Task material section start

-- ==== Sys2Proof/Machine/Collective.lean ====
section
/-! DEFINITION. Collectives (14_collectives): starting a run, slots, chunks, the combine of a chunk, down
chunks, and the end of a run. Their packets are received in Receive.lean. -/

namespace Sys2Proof.Machine

/-! ## Shape of a run -/

/-- Elements of a full chunk (R353, Table 14-3). -/
def chunkElems (kind ty form : Nat) : Nat :=
  if kind != 1 && form = 2 then 1632
  else if kind != 1 && form = 1 then 16352
  else if ty = 0 || ty = 5 then 16352
  else if isMx ty then 63488 else 32736
/-- Elements of this member's up-phase array: its subtree's for an all-gather (Table 14-2). -/
def upElems (d : CollDef) (r : CollRun) : Nat := if r.kind = 4 then (d.last - d.rank + 1) * r.len else r.len
/-- Elements of the down-phase array. -/
def downElems (d : CollDef) (r : CollRun) : Nat := if r.kind = 4 then d.size * r.len else r.len
def runC (r : CollRun) : Nat := chunkElems r.kind r.ty r.form
def chunksOf (n c : Nat) : Nat := (n + c - 1) / c
/-- First element and count of chunk n of an array. -/
def chunkSpan (len c n : Nat) : Nat × Nat := (n * c, min c (len - n * c))
/-- Bytes of m elements on the wire in the up phase. -/
def upBytes (r : CollRun) (m : Nat) : Nat :=
  if r.kind = 1 || r.kind = 4 || r.form = 0 then tyBytes r.ty m else if r.form = 1 then 4 * m else 40 * m
def isRoot (d : CollDef) : Bool := d.rank == 0
/-- Elements of a reduce-scatter segment. -/
def segElems (d : CollDef) (r : CollRun) : Nat := r.len / d.size
/-- Whether a chunk of the down array concerns the ranks first to last. -/
def wants (d : CollDef) (r : CollRun) (n first last : Nat) : Bool :=
  if r.kind = 3 then
    let x := chunkSpan (downElems d r) (runC r) n
    let g := segElems d r
    first * g < x.1 + x.2 && x.1 < (last + 1) * g
  else true
/-- Down chunks this member receives. -/
def downWanted (d : CollDef) (r : CollRun) : List Nat :=
  (List.range (chunksOf (downElems d r) (runC r))).filter (fun n => wants d r n d.rank d.last)
/-- Whether the collective has an up phase, a down phase (Table 14-2). -/
def hasUp (kind : Nat) : Bool := kind != 1
def hasDown (kind : Nat) : Bool := kind != 0
/-- Slots a run needs (R351). -/
def slotsNeeded (d : CollDef) (kind : Nat) : Nat :=
  2 * ((if hasUp kind then d.children.length else 0) + (if d.parent.isSome && hasDown kind then 1 else 0) + 1)
/-- Free slots of a die's buffer. -/
def State.slotsFree (s : State) (fd1 : Bool) : Nat :=
  512 - s.colls.foldl (fun n c =>
    match c.2.run with
    | some r => if c.2.d.home == fd1 && !r.waiting then n + r.slots else n
    | none => n) 0

/-- The collective header (Table 14-4). -/
def collHeader (tag : W32) (r : CollRun) (chunk rank elems : Nat) : List Byte :=
  beBytes 4 tag.toNat ++ beBytes 4 r.number ++ beBytes 4 chunk ++ beBytes 2 rank ++
  [BitVec.ofNat 8 (r.kind + r.op * 16), BitVec.ofNat 8 (r.ty + r.form * 16)] ++
  beBytes 4 r.len ++ beBytes 4 elems ++ List.replicate 8 0

/-- A COLL message into an edge's transmit order. -/
def State.collSend (s : State) (h cid op chunk : Nat) (bytes : List Byte) : State :=
  s.connPush cid { org := .coll h chunk, op := op, msgId := 0, len := bytes.length, lva := 0, rva := 0, key := 0
                   imm := 0, fence := false, small := false, data := bytes, first := none, sent := 0, unsol := 0
                   granted := 0, d := {} }

/-! ## Start (R350-R352) -/

/-- The fields of a COLL_START descriptor. -/
def csHandle (d : Desc) : Nat := bitsAt d.imm.toNat 0 12
def csKind (d : Desc) : Nat := bitsAt d.imm.toNat 12 4
def csOp (d : Desc) : Nat := bitsAt d.imm.toNat 16 4
def csTy (d : Desc) : Nat := bitsAt d.imm.toNat 20 4
def csForm (d : Desc) : Nat := bitsAt d.imm.toNat 24 2

/-- Form permitted for the type and operation (Table 14-3); an all-gather combines nothing (R352). -/
def formOk (kind op ty form : Nat) : Bool :=
  if kind = 4 then form == 0 && op == 0
  else match form with
    | 0 => true
    | 1 => 1 ≤ ty && ty ≤ 4
    | _ => op == 0 && ty ≤ 4

/-- Checks of a COLL_START: the failing status, or 0. -/
def State.collCheck (s : State) (p : Nat) (d : Desc) : Nat :=
  let g := s.coll (csHandle d)
  let k := csKind d
  let len := d.len.toNat
  if 4 < k || 2 < csOp d || 5 < csTy d || 2 < csForm d then 0x0009
  else if !formOk k (csOp d) (csTy d) (csForm d) then 0x0009
  else if isMx (csTy d) && len % 32 != 0 then 0x0009
  else if g.state = .undef || g.d.part != p || g.state = .failed then 0x0003
  else if !s.tallyOk p d.tally then 0x0003
  else if k = 3 && (len % g.d.size != 0 || (isMx (csTy d) && len / g.d.size % 32 != 0)) then 0x0009
  else 0

/-- Whether every run of a range is pinned DRAM (R236). -/
def pinnedRuns (l : List Held) : Bool := l.all (fun r => r.bits.getLsbD 6 && inDram r.pa)

/-- Bytes this member contributes, and is owed. -/
def srcBytes (d : CollDef) (r : CollRun) : Nat :=
  if r.kind = 1 && !isRoot d then 0 else tyBytes r.ty r.len
def dstBytes (d : CollDef) (r : CollRun) : Nat :=
  match r.kind with
  | 0 => if isRoot d then tyBytes r.ty r.len else 0
  | 1 => if isRoot d then 0 else tyBytes r.ty r.len
  | 2 => tyBytes r.ty r.len
  | 3 => tyBytes r.ty (segElems d r)
  | _ => tyBytes r.ty (d.size * r.len)

/-- Runs behind the present one go on, once it has ended. -/
def State.collNext (s : State) (h : Nat) : State :=
  let g := s.coll h
  match g.run, g.later with
  | none, r :: rs =>
    let busy := s.collWait.any (fun k => (s.coll k).d.home == g.d.home)
    let i := dieInst g.d.home
    if busy || s.slotsFree g.d.home < r.slots then
      ({ s with collWait := s.collWait ++ [h] }.setColl h
        { g with state := .running, run := some { r with waiting := true }, later := rs }).count bCOLL i 0xC20 1
    else s.setColl h { g with state := .running, run := some r, later := rs }
  | _, _ => s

Task material section end

▶ [Required action] Quote the listing word for word from its first line through the line in which "def segElems (d" appears.

▶ [Response area]
-- ==== Sys2Proof/Machine/Collective.lean ====
section
/-! DEFINITION. Collectives (14_collectives): starting a run, slots, chunks, the combine of a chunk, down
chunks, and the end of a run. Their packets are received in Receive.lean. -/

namespace Sys2Proof.Machine

/-! ## Shape of a run -/

/-- Elements of a full chunk (R353, Table 14-3). -/
def chunkElems (kind ty form : Nat) : Nat :=
  if kind != 1 && form = 2 then 1632
  else if kind != 1 && form = 1 then 16352
  else if ty = 0 || ty = 5 then 16352
  else if isMx ty then 63488 else 32736
/-- Elements of this member's up-phase array: its subtree's for an all-gather (Table 14-2). -/
def upElems (d : CollDef) (r : CollRun) : Nat := if r.kind = 4 then (d.last - d.rank + 1) * r.len else r.len
/-- Elements of the down-phase array. -/
def downElems (d : CollDef) (r : CollRun) : Nat := if r.kind = 4 then d.size * r.len else r.len
def runC (r : CollRun) : Nat := chunkElems r.kind r.ty r.form
def chunksOf (n c : Nat) : Nat := (n + c - 1) / c
/-- First element and count of chunk n of an array. -/
def chunkSpan (len c n : Nat) : Nat × Nat := (n * c, min c (len - n * c))
/-- Bytes of m elements on the wire in the up phase. -/
def upBytes (r : CollRun) (m : Nat) : Nat :=
  if r.kind = 1 || r.kind = 4 || r.form = 0 then tyBytes r.ty m else if r.form = 1 then 4 * m else 40 * m
def isRoot (d : CollDef) : Bool := d.rank == 0
/-- Elements of a reduce-scatter segment. -/
def segElems (d : CollDef) (r : CollRun) : Nat := r.len / d.size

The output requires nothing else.